5. 5. Use according to claim 1 or 2, for the preparation of a medicament for the treatment of moderate persistent asthma in patients carrying the Arg / Arg genotype in codon 16 of the ADRB2 gene (chromosome 5) who present daily symptoms despite of combined treatment with corticosteroids and long-acting inhaled beta-2-agonists.
6. 6. Use according to one of claims 1 to 5, for the preparation of a medicament for the treatment of moderate persistent asthma, in which the patients are children.
7. 7. Use according to one of claims 1 to 6, for the preparation of a medicament for the maintenance treatment of moderate persistent asthma and the prevention of broncho-obstructive symptoms in patients who are not adequately controlled by the treatment of maintenance control with inhaled corticosteroids and long-acting beta-2-agonists.
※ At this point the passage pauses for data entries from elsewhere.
/-- A command of each kind that changes what its clause names. -/
theorem witness_ConfigurationHasOneWriter :
    (run .timebaseTick State.reset).timebase ≠ State.reset.timebase ∧
      (run (.ruleWrite (write .rule 31 ruleBytes)) State.reset).rules ≠ State.reset.rules ∧
      (run (.limitsWrite (write .limits 0 limitsBytes)) State.reset).limits ≠ State.reset.limits ∧
      (run (.laneStagedWrite (write .laneStaged 15 laneBytes)) State.reset).lanes[15].staged ≠ LaneConfig.reset ∧
      (run (.periodGeneratorExpiry 0) expiringCommit).lanes[0].live ≠ expiringCommit.lanes[0].live ∧
      (run (.periodGeneratorExpiry 0) expiringCommit).gens[0].livePeriod ≠ 1000 ∧
      (run (.periodWrite (write .period 3 [0, 0x03, 0x20])) State.reset).gens[3].stagedPeriod ≠ 1000 ∧
      ((run (.masksWrite (write .masks 0 (List.replicate 13 1))) State.reset).events.flags[12]).enabled ≠ false ∧
      (run (.triggerWrite (write .trigger 7 [1, 0, 0, 0, 0, 4, 0, 0, 0, 4, 0xFF, 0, 0, 7])) State.reset).triggers[7].enabled ≠
        false ∧
      (run (.resetEnd { channel := 2, start := 0, unmatched := false }) (run .pinReset State.reset)).straps ≠
        State.reset.straps := by
  decide +kernel

/-- A well-formed READ and a well-formed WRITE at the greatest length, at the end of a page. -/
theorem witness_MalformedExactly :
    (wellFormedRequest (readOf 1 1 0xE00 16)).isSome = true ∧
      (wellFormedRequest (writeOf 1 1 0xE00 16 16)).isSome = true := by
  decide +kernel

/-- Everything is governed on lane 3 by the rule of highest index. -/
def lastRule : State := { State.reset with rules := State.reset.rules.set 31 (ruleTo 3) }

/-- BYPASS is met by `rfl`; an unmatched request; a match at the highest index; a match at the lowest. -/
theorem witness_ClassificationOutcome :
    Mode.govern ≠ .bypass ∧ (∀ n : RuleId, State.reset.rules[n].admits (passage 1 1 4 none) = false) ∧
      (lastRule.rules[(31 : RuleId)].admits (passage 1 1 4 none) = true ∧
        ∀ k : RuleId, k < 31 → lastRule.rules[k].admits (passage 1 1 4 none) = false) ∧
      (busy.rules[(0 : RuleId)].admits (passage 1 1 4 none) = true ∧
        ∀ k : RuleId, k < 0 → busy.rules[k].admits (passage 1 1 4 none) = false) := by
  decide +kernel

/-- A classification on lane 3. -/
def onLane3 : Classified := { lane := some 3, rule := some 0, screened := false, entryLogs := false }

/-- Lane 3 in a state, as the lane tests see it: credit, concurrency, policy. -/
theorem lane3_of {s : State} {credit concurrency : Bool} {p : Policy}
    (h : s.lanes[(3 : LaneId)].hasCredit = credit ∧ s.lanes[(3 : LaneId)].hasConcurrency = concurrency ∧
      s.lanes[(3 : LaneId)].live.policy = p) :
    (s.lanes[(3 : LaneId)].Credit ↔ credit = true) ∧ (s.lanes[(3 : LaneId)].Concurrency ↔ concurrency = true) ∧
      s.lanes[(3 : LaneId)].live.policy = p := by
  rw [← Lane.hasCredit_iff, ← Lane.hasConcurrency_iff, h.1, h.2.1]
  exact ⟨Iff.rfl, Iff.rfl, h.2.2⟩

/-- Lane 3 of the governing state in which it stands as given. -/
abbrev lane3 (x : Lane) : Lane := (governing x).lanes[(3 : LaneId)]

/-- Lane 3 at the least credit and at none, below its concurrency limit and at it, under each policy. -/
theorem witness_LaneTestAtTaking :
    Mode.monitor ≠ .govern ∧ ({ onLane3 with screened := true }).screened = true ∧
      ({ onLane3 with lane := none }).lane = none ∧ onLane3.screened = false ∧ onLane3.lane = some 3 ∧
      ((lane3 (lane310 1 0 1)).Credit ∧ (lane3 (lane310 1 0 1)).Concurrency) ∧
      ((lane3 (lane310 1 0 2)).Credit ∧ ¬ (lane3 (lane310 1 0 2)).Concurrency) ∧
      (¬ (lane3 (metered 40 .hold 0)).Credit ∧ (lane3 (metered 40 .hold 0)).live.policy = .hold) ∧
      (¬ (lane3 (metered 40 .refuse 0)).Credit ∧ (lane3 (metered 40 .refuse 0)).live.policy = .refuse) ∧
      (¬ (lane3 (lane310 0 40 1)).Credit ∧ (lane3 (lane310 0 40 1)).live.policy = .mark ∧ (lane3 (lane310 0 40 1)).Concurrency) ∧
      (¬ (lane3 (lane310 0 40 2)).Credit ∧ (lane3 (lane310 0 40 2)).live.policy = .mark ∧ ¬ (lane3 (lane310 0 40 2)).Concurrency) := by
  have a := lane3_of (s := governing (lane310 1 0 1)) (credit := true) (concurrency := true) (p := .mark) (by decide +kernel)
  have b := lane3_of (s := governing (lane310 1 0 2)) (credit := true) (concurrency := false) (p := .mark) (by decide +kernel)
  have c := lane3_of (s := governing (metered 40 .hold 0)) (credit := false) (concurrency := true) (p := .hold) (by decide +kernel)
  have d := lane3_of (s := governing (metered 40 .refuse 0)) (credit := false) (concurrency := true) (p := .refuse) (by decide +kernel)
  have e := lane3_of (s := governing (lane310 0 40 1)) (credit := false) (concurrency := true) (p := .mark) (by decide +kernel)
  have f := lane3_of (s := governing (lane310 0 40 2)) (credit := false) (concurrency := false) (p := .mark) (by decide +kernel)
  exact ⟨by simp, rfl, rfl, rfl, rfl, ⟨a.1.mpr rfl, a.2.1.mpr rfl⟩,
    ⟨b.1.mpr rfl, mt b.2.1.mp (by simp)⟩, ⟨mt c.1.mp (by simp), c.2.2⟩, ⟨mt d.1.mp (by simp), d.2.2⟩,
    ⟨mt e.1.mp (by simp), e.2.2, e.2.1.mpr rfl⟩, ⟨mt f.1.mp (by simp), f.2.2, mt f.2.1.mp (by simp)⟩⟩

/-- Lane 3 of `governing` under policy HOLD with concurrency limit 2 and two in flight: a hold with cause CONCURRENCY. -/
def crowded : State := governing (lane310 40 0 2)

/-- A Hold Queue with no free slot. -/
def fullQueue : List HoldEntry := List.replicate 48 (held (passage 9 9 4 none) .order)

/-- Sixteen local responses. -/
def fullLocal : List LocalResponse := List.replicate 16 { tag := 1, status := .refusedRate }

/-- The state after reset with one local slot free. -/
def oneSlot : State := { State.reset with localQueue := fullLocal.tail }

/-- Every tag LIVE. -/
def noTags (s : State) : State := { s with tags := Vector.replicate 128 (.live (flight 8 80 none)) }

/-- The clauses of `ResourceChecks`, each with its intended disposition, at the edges of room and of the slots. -/
theorem witness_ResourceChecks :
    (let r := readOf 1 1 0 4
     let p := passage 1 1 4 none
     let c := classifyIn .govern p
     (busy.mode = .operating .govern ∧ wellFormedRequest r = some p ∧ clashes p.tag busy = false) ∧
     (policyIntent .govern (c (governing (metered 40 .refuse 0))) (governing (metered 40 .refuse 0)) = .refuse .refusedRate) ∧
     (policyIntent .govern (c crowded) crowded = .hold .concurrency ∧
      hasRoom p { crowded with hold := fullQueue.tail } = true ∧ hasRoom p { crowded with hold := fullQueue } = false) ∧
     (policyIntent .bypass unclassified State.reset = .forward ∧
      hasHeld 1 { State.reset with hold := [held (passage 1 2 4 none) .tags] } = true ∧ hasHeld 1 State.reset = false) ∧
     lowestFree (noTags State.reset) = none ∧ lowestFree State.reset = some 0 ∧
     slotFree oneSlot = true ∧
     slotFree { State.reset with localQueue := fullLocal } = false ∧
     heldEligible busy = true ∧ heldEligible (noTags busy) = false ∧ heldEligible State.reset = false) := by
  decide +kernel

/-- A malformed request, and one whose tag a LIVE entry carries; fifteen local responses wait. -/
theorem witness_ProtocolRefusalTaken :
    (oneSlot.Evaluates (readOf 1 1 0 0) (readOf 1 1 0 0) ∧ oneSlot.mode = .operating .bypass ∧
      oneSlot.localQueue.length < 16 ∧ wellFormedRequest (readOf 1 1 0 0) = none) ∧
    busy.Evaluates (readOf 1 80 0 4) (readOf 1 80 0 4) ∧ busy.mode = .operating .govern ∧ busy.localQueue.length < 16 ∧
      wellFormedRequest (readOf 1 80 0 4) = some (passage 1 80 4 none) ∧ busy.Carries 80 := by
  refine ⟨by decide +kernel, by decide +kernel, rfl, by decide +kernel, by decide +kernel, ?_⟩
  exact (clashes_iff _ _).mp (by decide +kernel)

/-- What the checks hand on for a READ of 4 beats of requester 1, tag 1, governed on lane 3 by rule 0. -/
def judgedOnLane3 (short : Bool) : Judged :=
  { req := { passage 1 1 4 (some 3) with rule := some 0 }, screenMark := false, short := short, entryLogs := false }

/-- MONITOR, with every unmatched request screened. -/
def screening (s : State) : State :=
  inMode .monitor { s with straps := { channel := 0, start := 0, unmatched := true } }

/-- What the checks hand on for a READ of 4 beats of requester `q`, tag 1, that MONITOR marks as screened. -/
def judgedScreened (q : Nat) : Judged :=
  { req := passage q 1 4 none, screenMark := true, short := false, entryLogs := false }

/-- A forward in GOVERN on lane 3 at the least credit and as a mark without, a screen mark in MONITOR, and one in BYPASS
without a lane; one of a stalled record evaluated again. -/
theorem witness_RequestForwarded :
    (State.Evaluates (readOf 1 1 0 4) (readOf 1 1 0 4) (governing (metered 40 .hold 1)) ∧
      evaluate (readOf 1 1 0 4) (governing (metered 40 .hold 1)) = .forward (judgedOnLane3 false) 0) ∧
    evaluate (readOf 1 1 0 4) State.reset =
      .forward { req := passage 1 1 4 none, screenMark := false, short := false, entryLogs := false } 0 ∧
    evaluate (readOf 1 1 0 4) (governing (metered 40 .mark 0)) = .forward (judgedOnLane3 true) 0 ∧
    evaluate (readOf 1 1 0 4) (screening State.reset) = .forward (judgedScreened 1) 0 ∧
    State.Evaluates (readOf 2 2 0 4) (readOf 1 1 0 4)
      { governing (metered 40 .hold 1) with offered := some (readOf 1 1 0 4), evalDue := true } := by
  exact ⟨by decide +kernel, by decide +kernel, by decide +kernel, by decide +kernel, rfl, .inr ⟨rfl, rfl⟩⟩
8. 8. Use according to one of claims 1 to 6, for the preparation of a medicament for the maintenance treatment of asthma in stage 3 of severity of GINA and the prevention of broncho-obstructive symptoms in patients who are not adequately controlled by the maintenance control treatment with inhaled corticosteroids and long-acting beta-2-agonists.
9. 9. Use according to one of claims 1 to 6, for the preparation of a medicament for third line maintenance control therapy for the treatment of moderate persistent asthma.
10. 10. Use according to one of claims 1 to 9, wherein for each individual dose, preferably 1 to 20 μg of tiotropium Y is administered.